With the material below, print exactly the lines between the line holding "rw [hexec] at hstep" and the line holding "exact BitVec.extractLsb'_append_eq_right", inclusive. Add nothing else.

(Beginning of Data for the task)

theorem State.PortOk.exec {s : State} (h : s.PortOk) (i : Instr) : ∃ t, exec i s = .next t ∧ t.PortOk := by
  have hrecorded := h.recordReports
  have hsettled := h.settleCues
  cases i with
  | powerOn => exact ⟨_, rfl, State.portOk_coldReset _ _ s⟩
  | rstnActive low => exact ⟨_, rfl, h.resetByLine.ite h⟩
  | resetDone => exact ⟨_, rfl, h.endReset⟩
  | lfPeriod irrx extra => exact ⟨_, rfl, h.lfPeriod _⟩
  | slotStart => exact ⟨_, rfl, h.announceSlot⟩
  | roundWrap => exact ⟨_, rfl, h.announceWrap⟩
  | seamPoint syncFirst => exact ⟨_, rfl, h.announceSeam syncFirst⟩
  | surveyFounding => exact ⟨_, rfl, h.found⟩
  | listenWindowOpen => exact ⟨s.openDueWindow, rfl, h.of_port (by simp)⟩
  | windowClose => exact ⟨_, rfl, h.closeWindow⟩
  | markerRecognised => exact ⟨_, rfl, h.takeNext .marker⟩
  | receptionEnd => exact ⟨_, rfl, h.takeNext .receptionEnd⟩
  | transmitStart => exact ⟨s.startTransmission, rfl, h.of_port (by simp)⟩
  | collided => exact ⟨_, rfl, h.takeNext .collided⟩
  | sent => exact ⟨_, rfl, h.takeNext .sent⟩
  | parseReception => exact ⟨_, rfl, h.parseNext.ite h⟩
  | carryItem => exact ⟨_, rfl, h.takeItem.ite h⟩
  | cueFallsDue => exact ⟨s.fallDue, rfl, h.of_port (by simp)⟩
  | pulseEnd line => exact ⟨_, rfl, h.of_port rfl⟩
  | recordFiringReport => exact ⟨_, rfl, h.recordReport.ite h⟩
  | enterDoze => exact ⟨s.enterDoze, rfl, h.of_port (by simp)⟩
  | wakePlan => exact ⟨_, rfl, h.wakeByPlan⟩
  | hfStable => exact ⟨s.hfUp, rfl, h.of_port (by simp)⟩
  | selnAsserted => exact ⟨_, rfl, h.assertSelect.ite h⟩
  | commandTaken sdi => exact ⟨_, rfl, (h.inSelect.release sdi).ite h⟩
  | fetch part => exact ⟨_, rfl, (h.inSelect.fetch part.clocked part.released).ite h⟩
  | unknownCommand => exact ⟨_, rfl, by split; exacts [h.answer ‹_› _ hrecorded, h]⟩
  | malformed => exact ⟨_, rfl, by split; exacts [h.answer ‹_› _ hrecorded, h]⟩
  | configure => exact ⟨_, rfl, by split; exacts [h.answer ‹_› _ (hrecorded.runConfigure _), h]⟩
  | start => exact ⟨_, rfl, by split; exacts [h.answer ‹_› _ hrecorded.runStart, h]⟩
  | leave => exact ⟨_, rfl, by split; exacts [h.answer ‹_› _ hrecorded.runLeave, h]⟩
  | restart => exact ⟨_, rfl, by split; exacts [h.answer ‹_› _ hrecorded.runRestart, h]⟩
  | post => exact ⟨_, rfl, by split; exacts [h.answer ‹_› _ (hsettled.runPost _), h]⟩
  | withdraw => exact ⟨_, rfl, by split; exacts [h.answer ‹_› _ (hrecorded.runWithdraw _), h]⟩
  | readStatus => exact ⟨_, rfl, by split; exacts [h.answer ‹_› _ (hsettled.of_port (by simp)), h]⟩
  | readCue => exact ⟨_, rfl, by split; exacts [h.answer ‹_› _ (hsettled.of_port (by simp)), h]⟩
  | readPeer => exact ⟨_, rfl, by split; exacts [h.answer ‹_› _ (hrecorded.of_port (by simp)), h]⟩
  | readSlots => exact ⟨_, rfl, by split; exacts [h.answer ‹_› _ hrecorded, h]⟩
  | takeEvent => exact ⟨_, rfl, by split; exacts [h.answer ‹_› _ hrecorded.runTakeEvent, h]⟩

theorem State.PortOk.step {s t : State} (h : s.PortOk) (hstep : step s = .next t) : t.PortOk := by
  unfold Machine.step at hstep
  split at hstep
  next =>
    cases hstep
    exact h
  next i rest _ =>
    have hrest : { s with pending := rest }.PortOk := h.of_port rfl
    obtain ⟨u, hexec, hu⟩ := hrest.exec i
    rw [hexec] at hstep
    cases hstep
    exact hu

/-- Settles O55: the bounds row by row, and an append by the newest record. -/
theorem eventQueueAndTakenListStayBounded : Obligations.EventQueueAndTakenListStayBounded :=
  ⟨fun _ _ h hstep => h.step hstep, appendEvent_of_overflow, fun _ e h => appendEvent_of_other h e⟩

end Sys2Proof.Machine
end

section
/-! PROOFS. Records judged by code, length byte and length, and the two rows of records that are no command (R160, R162,
R163, R175). -/

namespace Sys2Proof.Machine.Records

/-! ## Three bytes as one number (R175) -/

theorem be24_bytes (r : BitVec 24) : be24 (r.extractLsb' 16 8) (r.extractLsb' 8 8) (r.extractLsb' 0 8) = r := by
  unfold be24
  rw [BitVec.extractLsb'_append_extractLsb'_eq_extractLsb' (by rfl),
    BitVec.extractLsb'_append_extractLsb'_eq_extractLsb' (by rfl)]
  exact BitVec.extractLsb'_eq_self

theorem bytes24_be24 (a b c : Byte) : bytes24 (be24 a b c) = [a, b, c] := by
  have hhigh : (a ++ b ++ c).extractLsb' 16 8 = a := by
    rw [BitVec.extractLsb'_append_eq_of_le (by decide)]
    exact BitVec.extractLsb'_append_eq_left
  have hmiddle : (a ++ b ++ c).extractLsb' 8 8 = b := by
    rw [BitVec.extractLsb'_append_eq_of_le (by decide)]
    exact BitVec.extractLsb'_append_eq_right
  have hlow : (a ++ b ++ c).extractLsb' 0 8 = c := BitVec.extractLsb'_append_eq_right
  unfold bytes24 be24
  rw [hhigh, hmiddle, hlow]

(End of Data for the task)

- **Output for this exercise**:
    rw [hexec] at hstep
    cases hstep
    exact hu

/-- Settles O55: the bounds row by row, and an append by the newest record. -/
theorem eventQueueAndTakenListStayBounded : Obligations.EventQueueAndTakenListStayBounded :=
  ⟨fun _ _ h hstep => h.step hstep, appendEvent_of_overflow, fun _ e h => appendEvent_of_other h e⟩

end Sys2Proof.Machine
end

section
/-! PROOFS. Records judged by code, length byte and length, and the two rows of records that are no command (R160, R162,
R163, R175). -/

namespace Sys2Proof.Machine.Records

/-! ## Three bytes as one number (R175) -/

theorem be24_bytes (r : BitVec 24) : be24 (r.extractLsb' 16 8) (r.extractLsb' 8 8) (r.extractLsb' 0 8) = r := by
  unfold be24
  rw [BitVec.extractLsb'_append_extractLsb'_eq_extractLsb' (by rfl),
    BitVec.extractLsb'_append_extractLsb'_eq_extractLsb' (by rfl)]
  exact BitVec.extractLsb'_eq_self

theorem bytes24_be24 (a b c : Byte) : bytes24 (be24 a b c) = [a, b, c] := by
  have hhigh : (a ++ b ++ c).extractLsb' 16 8 = a := by
    rw [BitVec.extractLsb'_append_eq_of_le (by decide)]
    exact BitVec.extractLsb'_append_eq_left
  have hmiddle : (a ++ b ++ c).extractLsb' 8 8 = b := by
    rw [BitVec.extractLsb'_append_eq_of_le (by decide)]
    exact BitVec.extractLsb'_append_eq_right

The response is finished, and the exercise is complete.